Exercise data
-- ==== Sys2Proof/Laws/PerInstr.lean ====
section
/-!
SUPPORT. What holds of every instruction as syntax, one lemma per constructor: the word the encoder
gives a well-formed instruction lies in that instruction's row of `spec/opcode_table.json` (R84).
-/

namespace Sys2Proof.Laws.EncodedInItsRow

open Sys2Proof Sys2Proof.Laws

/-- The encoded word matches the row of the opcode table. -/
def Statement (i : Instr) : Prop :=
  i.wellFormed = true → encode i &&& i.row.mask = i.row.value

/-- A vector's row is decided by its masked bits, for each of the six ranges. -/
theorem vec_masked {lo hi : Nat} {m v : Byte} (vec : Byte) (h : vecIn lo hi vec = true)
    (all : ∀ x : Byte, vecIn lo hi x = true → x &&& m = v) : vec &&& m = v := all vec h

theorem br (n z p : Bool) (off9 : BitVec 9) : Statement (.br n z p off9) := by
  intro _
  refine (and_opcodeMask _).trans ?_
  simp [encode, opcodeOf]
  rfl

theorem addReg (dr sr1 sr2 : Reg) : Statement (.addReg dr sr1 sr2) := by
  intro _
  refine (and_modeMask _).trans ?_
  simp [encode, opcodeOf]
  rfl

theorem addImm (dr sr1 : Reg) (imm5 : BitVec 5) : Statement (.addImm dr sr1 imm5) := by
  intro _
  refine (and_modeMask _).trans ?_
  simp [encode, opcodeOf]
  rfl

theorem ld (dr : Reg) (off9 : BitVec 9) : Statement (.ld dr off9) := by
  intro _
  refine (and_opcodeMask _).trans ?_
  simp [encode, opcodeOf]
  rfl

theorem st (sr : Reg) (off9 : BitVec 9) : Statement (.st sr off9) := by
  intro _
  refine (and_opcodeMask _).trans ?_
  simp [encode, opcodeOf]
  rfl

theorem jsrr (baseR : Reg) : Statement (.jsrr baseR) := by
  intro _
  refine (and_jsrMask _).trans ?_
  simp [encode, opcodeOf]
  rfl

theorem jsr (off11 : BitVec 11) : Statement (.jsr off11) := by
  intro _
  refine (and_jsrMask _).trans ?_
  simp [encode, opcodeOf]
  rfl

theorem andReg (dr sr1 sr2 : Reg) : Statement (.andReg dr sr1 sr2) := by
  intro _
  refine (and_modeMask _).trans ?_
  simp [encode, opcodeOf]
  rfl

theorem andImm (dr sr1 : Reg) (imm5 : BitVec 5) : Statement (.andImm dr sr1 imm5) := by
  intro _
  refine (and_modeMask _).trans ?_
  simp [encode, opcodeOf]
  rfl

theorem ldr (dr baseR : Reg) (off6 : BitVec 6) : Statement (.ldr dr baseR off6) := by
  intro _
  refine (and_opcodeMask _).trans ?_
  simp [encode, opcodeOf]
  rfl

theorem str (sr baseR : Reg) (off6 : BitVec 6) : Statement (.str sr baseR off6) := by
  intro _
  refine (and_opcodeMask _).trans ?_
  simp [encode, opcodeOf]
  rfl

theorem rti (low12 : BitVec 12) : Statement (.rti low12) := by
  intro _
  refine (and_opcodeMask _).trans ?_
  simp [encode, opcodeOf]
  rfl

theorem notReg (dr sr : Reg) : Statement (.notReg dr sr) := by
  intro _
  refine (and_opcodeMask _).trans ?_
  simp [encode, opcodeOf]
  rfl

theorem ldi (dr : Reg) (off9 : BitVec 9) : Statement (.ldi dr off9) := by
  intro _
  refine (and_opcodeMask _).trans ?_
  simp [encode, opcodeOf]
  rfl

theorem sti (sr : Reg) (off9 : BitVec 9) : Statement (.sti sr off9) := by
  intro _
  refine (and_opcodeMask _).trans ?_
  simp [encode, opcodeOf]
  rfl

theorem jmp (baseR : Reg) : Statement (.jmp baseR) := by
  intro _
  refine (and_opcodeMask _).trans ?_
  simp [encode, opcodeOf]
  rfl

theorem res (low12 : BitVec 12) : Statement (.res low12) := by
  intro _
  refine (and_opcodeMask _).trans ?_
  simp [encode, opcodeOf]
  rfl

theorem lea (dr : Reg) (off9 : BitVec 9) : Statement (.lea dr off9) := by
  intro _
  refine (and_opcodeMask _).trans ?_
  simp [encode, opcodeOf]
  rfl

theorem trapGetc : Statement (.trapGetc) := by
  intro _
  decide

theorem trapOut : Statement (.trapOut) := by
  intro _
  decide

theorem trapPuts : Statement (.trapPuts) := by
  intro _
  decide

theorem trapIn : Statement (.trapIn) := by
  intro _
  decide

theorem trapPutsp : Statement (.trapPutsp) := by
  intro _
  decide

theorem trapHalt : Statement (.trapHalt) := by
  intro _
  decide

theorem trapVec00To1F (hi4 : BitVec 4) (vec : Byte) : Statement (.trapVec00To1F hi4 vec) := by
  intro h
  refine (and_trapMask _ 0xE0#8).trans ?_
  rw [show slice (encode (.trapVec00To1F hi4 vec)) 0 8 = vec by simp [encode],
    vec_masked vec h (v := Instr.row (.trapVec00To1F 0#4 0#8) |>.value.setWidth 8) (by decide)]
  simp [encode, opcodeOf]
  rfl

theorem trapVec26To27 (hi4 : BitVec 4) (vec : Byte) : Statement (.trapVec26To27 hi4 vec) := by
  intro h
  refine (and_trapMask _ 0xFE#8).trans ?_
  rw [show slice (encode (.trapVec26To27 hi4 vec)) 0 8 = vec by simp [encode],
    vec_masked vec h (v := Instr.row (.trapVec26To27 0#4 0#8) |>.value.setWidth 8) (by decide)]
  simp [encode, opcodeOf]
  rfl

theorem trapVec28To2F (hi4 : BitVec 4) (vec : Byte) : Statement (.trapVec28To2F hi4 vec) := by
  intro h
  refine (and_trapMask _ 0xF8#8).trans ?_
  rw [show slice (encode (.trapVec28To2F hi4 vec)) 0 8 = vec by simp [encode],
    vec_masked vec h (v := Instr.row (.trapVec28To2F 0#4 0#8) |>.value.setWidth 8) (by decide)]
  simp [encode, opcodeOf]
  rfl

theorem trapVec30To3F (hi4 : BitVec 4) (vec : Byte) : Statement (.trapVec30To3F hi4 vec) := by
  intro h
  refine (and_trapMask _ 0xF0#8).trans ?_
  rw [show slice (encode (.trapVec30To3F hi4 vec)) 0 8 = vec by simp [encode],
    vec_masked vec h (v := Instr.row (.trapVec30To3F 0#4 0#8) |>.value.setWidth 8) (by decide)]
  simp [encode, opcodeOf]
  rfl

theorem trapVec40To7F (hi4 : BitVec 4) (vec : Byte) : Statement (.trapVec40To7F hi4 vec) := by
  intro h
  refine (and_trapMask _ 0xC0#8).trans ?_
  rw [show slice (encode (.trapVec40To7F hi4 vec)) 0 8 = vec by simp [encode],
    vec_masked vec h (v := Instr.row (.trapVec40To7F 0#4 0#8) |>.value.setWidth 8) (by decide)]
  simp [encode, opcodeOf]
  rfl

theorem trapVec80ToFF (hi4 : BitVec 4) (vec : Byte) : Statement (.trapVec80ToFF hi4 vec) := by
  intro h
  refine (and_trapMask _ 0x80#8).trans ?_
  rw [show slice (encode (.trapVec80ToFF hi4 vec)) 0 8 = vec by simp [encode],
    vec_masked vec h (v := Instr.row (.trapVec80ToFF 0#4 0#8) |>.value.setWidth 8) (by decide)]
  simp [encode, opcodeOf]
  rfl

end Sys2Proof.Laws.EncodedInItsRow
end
---
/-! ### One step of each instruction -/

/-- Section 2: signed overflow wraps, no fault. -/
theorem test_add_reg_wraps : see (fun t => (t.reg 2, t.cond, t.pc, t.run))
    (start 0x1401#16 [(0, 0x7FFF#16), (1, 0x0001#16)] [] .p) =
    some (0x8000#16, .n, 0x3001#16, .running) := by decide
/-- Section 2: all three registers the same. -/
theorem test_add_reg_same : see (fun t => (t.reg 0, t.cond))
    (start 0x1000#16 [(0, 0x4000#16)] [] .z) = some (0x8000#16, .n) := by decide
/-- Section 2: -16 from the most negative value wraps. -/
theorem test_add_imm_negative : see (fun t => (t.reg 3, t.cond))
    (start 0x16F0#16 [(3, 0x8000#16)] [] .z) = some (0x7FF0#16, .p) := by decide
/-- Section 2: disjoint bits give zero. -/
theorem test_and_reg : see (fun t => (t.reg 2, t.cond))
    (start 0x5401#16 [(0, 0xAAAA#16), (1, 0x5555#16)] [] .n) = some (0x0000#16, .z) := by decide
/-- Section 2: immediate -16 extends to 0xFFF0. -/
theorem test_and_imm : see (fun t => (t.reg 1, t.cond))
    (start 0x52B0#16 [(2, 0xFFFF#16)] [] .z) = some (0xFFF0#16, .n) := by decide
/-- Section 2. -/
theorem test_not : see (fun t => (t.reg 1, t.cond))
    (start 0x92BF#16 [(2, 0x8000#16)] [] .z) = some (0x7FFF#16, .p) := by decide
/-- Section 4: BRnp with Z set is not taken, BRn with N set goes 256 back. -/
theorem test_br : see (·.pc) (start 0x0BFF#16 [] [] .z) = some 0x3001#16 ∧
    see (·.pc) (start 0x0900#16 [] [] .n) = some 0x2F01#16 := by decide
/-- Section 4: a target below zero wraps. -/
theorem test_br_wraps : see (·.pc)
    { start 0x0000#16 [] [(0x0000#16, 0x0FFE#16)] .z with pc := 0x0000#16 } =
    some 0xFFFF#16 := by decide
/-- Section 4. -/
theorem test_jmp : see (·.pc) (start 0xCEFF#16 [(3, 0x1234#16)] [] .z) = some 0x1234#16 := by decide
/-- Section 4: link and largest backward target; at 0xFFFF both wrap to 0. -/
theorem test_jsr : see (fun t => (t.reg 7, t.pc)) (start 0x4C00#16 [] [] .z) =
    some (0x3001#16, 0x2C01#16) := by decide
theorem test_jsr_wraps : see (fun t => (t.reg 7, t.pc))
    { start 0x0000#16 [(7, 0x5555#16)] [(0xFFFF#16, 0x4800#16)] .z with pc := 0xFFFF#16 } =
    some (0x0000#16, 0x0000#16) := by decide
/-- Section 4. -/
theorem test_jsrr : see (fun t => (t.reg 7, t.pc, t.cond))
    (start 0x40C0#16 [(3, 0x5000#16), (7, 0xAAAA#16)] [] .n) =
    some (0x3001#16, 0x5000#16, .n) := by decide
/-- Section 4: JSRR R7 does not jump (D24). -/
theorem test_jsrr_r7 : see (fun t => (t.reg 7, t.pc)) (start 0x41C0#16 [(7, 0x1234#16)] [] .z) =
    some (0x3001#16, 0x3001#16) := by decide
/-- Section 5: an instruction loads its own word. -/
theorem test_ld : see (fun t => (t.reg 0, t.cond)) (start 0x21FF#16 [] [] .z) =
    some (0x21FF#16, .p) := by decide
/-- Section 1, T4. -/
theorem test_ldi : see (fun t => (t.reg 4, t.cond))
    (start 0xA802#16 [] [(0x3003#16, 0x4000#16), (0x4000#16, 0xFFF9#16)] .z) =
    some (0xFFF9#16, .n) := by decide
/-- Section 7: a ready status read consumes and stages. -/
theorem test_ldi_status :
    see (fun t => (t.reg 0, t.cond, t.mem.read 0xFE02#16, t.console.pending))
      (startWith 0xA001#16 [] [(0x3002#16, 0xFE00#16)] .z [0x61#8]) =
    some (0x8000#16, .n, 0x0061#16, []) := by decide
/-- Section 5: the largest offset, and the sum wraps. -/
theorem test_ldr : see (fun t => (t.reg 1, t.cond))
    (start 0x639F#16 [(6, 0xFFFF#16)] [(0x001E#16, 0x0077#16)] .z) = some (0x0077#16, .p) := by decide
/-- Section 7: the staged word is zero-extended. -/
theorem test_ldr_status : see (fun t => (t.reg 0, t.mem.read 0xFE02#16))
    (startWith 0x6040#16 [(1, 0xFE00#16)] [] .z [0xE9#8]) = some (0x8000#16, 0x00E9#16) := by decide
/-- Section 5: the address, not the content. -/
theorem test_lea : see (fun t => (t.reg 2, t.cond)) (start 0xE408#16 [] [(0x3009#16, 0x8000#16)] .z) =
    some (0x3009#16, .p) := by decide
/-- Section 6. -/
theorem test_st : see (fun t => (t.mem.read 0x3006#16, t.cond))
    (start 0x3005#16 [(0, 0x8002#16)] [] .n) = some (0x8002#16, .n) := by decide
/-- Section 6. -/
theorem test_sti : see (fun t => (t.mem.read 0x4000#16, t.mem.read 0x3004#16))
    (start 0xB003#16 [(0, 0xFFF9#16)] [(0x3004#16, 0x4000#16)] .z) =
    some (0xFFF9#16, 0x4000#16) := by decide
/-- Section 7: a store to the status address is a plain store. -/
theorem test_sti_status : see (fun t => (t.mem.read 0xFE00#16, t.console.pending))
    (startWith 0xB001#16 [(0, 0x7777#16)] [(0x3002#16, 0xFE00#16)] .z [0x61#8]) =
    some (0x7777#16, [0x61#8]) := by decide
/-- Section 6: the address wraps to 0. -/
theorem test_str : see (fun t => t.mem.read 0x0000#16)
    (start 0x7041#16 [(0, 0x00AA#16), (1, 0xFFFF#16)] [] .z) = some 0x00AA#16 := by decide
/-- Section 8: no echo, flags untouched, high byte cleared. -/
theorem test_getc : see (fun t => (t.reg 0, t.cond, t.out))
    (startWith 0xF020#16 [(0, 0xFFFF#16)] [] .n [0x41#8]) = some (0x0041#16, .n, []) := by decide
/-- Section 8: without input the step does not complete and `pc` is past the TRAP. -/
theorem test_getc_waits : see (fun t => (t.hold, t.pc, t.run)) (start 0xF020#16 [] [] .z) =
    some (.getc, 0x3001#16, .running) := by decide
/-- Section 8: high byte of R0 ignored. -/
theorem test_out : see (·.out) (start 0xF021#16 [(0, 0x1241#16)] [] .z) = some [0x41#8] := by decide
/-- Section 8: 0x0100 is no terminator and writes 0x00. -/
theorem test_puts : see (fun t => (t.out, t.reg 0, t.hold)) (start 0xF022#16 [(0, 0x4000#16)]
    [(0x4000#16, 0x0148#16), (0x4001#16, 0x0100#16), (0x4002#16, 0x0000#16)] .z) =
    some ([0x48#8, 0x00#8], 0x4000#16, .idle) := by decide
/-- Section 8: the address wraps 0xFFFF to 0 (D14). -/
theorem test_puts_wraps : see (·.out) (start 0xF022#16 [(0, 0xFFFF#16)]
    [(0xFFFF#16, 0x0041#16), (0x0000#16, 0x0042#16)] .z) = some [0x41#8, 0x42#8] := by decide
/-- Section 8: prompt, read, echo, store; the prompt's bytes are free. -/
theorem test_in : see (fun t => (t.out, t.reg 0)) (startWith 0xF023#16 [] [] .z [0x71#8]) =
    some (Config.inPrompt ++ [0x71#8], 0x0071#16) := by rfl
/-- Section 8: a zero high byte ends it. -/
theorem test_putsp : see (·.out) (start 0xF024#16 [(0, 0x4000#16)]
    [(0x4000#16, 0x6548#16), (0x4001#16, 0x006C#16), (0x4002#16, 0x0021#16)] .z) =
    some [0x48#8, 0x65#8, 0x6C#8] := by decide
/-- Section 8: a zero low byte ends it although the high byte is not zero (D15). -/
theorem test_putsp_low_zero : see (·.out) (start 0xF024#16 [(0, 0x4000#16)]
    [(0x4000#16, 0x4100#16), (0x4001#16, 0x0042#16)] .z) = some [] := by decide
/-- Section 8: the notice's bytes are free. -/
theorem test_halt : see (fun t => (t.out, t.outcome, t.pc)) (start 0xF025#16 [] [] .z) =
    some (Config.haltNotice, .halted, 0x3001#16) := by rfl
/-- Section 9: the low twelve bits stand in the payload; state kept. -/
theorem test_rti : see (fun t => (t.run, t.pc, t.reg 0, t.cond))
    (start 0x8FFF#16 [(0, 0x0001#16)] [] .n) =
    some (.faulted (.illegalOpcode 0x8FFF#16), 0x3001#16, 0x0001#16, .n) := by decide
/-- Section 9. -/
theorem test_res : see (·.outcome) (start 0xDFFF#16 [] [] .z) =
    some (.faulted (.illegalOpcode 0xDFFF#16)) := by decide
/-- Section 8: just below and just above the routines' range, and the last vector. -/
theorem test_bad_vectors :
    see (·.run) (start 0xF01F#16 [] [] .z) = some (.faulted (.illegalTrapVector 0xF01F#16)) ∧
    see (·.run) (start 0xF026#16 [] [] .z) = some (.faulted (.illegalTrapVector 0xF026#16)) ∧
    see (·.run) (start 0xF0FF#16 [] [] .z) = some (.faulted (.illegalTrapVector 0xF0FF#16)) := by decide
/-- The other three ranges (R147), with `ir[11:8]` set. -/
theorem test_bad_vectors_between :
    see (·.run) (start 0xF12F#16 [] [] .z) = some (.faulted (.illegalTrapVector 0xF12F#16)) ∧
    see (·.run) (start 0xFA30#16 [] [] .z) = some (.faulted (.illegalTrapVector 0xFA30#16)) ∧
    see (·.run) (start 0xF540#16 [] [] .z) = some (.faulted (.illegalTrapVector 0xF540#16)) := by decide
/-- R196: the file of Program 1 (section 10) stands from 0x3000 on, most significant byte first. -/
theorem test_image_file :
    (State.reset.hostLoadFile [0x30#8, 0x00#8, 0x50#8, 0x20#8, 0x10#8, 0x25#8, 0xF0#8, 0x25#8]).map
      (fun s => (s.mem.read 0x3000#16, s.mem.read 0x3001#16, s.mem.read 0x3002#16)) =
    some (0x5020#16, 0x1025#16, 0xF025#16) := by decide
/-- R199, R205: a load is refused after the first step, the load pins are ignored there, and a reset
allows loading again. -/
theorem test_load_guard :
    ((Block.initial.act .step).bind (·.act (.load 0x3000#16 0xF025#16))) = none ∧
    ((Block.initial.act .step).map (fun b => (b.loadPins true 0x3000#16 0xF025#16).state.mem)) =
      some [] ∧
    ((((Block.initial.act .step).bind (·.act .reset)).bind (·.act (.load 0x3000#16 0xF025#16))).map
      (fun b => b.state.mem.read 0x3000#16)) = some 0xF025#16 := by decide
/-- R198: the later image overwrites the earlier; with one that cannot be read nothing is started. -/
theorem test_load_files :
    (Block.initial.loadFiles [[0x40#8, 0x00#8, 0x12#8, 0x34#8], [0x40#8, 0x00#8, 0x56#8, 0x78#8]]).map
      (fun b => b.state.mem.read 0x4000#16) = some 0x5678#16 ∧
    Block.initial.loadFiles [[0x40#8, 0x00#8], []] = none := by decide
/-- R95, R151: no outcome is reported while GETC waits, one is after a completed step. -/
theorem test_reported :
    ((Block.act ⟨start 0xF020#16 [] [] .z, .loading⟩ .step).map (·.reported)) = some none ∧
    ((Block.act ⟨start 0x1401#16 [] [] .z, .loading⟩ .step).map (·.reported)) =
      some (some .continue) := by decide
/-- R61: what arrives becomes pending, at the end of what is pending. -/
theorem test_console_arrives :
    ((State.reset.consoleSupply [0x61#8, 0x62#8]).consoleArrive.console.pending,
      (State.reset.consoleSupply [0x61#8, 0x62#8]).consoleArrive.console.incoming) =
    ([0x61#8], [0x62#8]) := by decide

What to do
Among the entries above, copy exactly only the lines starting with the one containing "vec_masked vec h (v := Instr.row (.trapVec00To1F" and going through the one containing "rw [show slice (encode (.trapVec40To7F", both ends included.

The completed task
    vec_masked vec h (v := Instr.row (.trapVec00To1F 0#4 0#8) |>.value.setWidth 8) (by decide)]
  simp [encode, opcodeOf]
  rfl

theorem trapVec26To27 (hi4 : BitVec 4) (vec : Byte) : Statement (.trapVec26To27 hi4 vec) := by
  intro h
  refine (and_trapMask _ 0xFE#8).trans ?_
  rw [show slice (encode (.trapVec26To27 hi4 vec)) 0 8 = vec by simp [encode],
    vec_masked vec h (v := Instr.row (.trapVec26To27 0#4 0#8) |>.value.setWidth 8) (by decide)]
  simp [encode, opcodeOf]
  rfl

theorem trapVec28To2F (hi4 : BitVec 4) (vec : Byte) : Statement (.trapVec28To2F hi4 vec) := by
  intro h
  refine (and_trapMask _ 0xF8#8).trans ?_
  rw [show slice (encode (.trapVec28To2F hi4 vec)) 0 8 = vec by simp [encode],
    vec_masked vec h (v := Instr.row (.trapVec28To2F 0#4 0#8) |>.value.setWidth 8) (by decide)]
  simp [encode, opcodeOf]
  rfl

theorem trapVec30To3F (hi4 : BitVec 4) (vec : Byte) : Statement (.trapVec30To3F hi4 vec) := by
  intro h
  refine (and_trapMask _ 0xF0#8).trans ?_
  rw [show slice (encode (.trapVec30To3F hi4 vec)) 0 8 = vec by simp [encode],
    vec_masked vec h (v := Instr.row (.trapVec30To3F 0#4 0#8) |>.value.setWidth 8) (by decide)]
  simp [encode, opcodeOf]
  rfl

theorem trapVec40To7F (hi4 : BitVec 4) (vec : Byte) : Statement (.trapVec40To7F hi4 vec) := by
  intro h
  refine (and_trapMask _ 0xC0#8).trans ?_
  rw [show slice (encode (.trapVec40To7F hi4 vec)) 0 8 = vec by simp [encode],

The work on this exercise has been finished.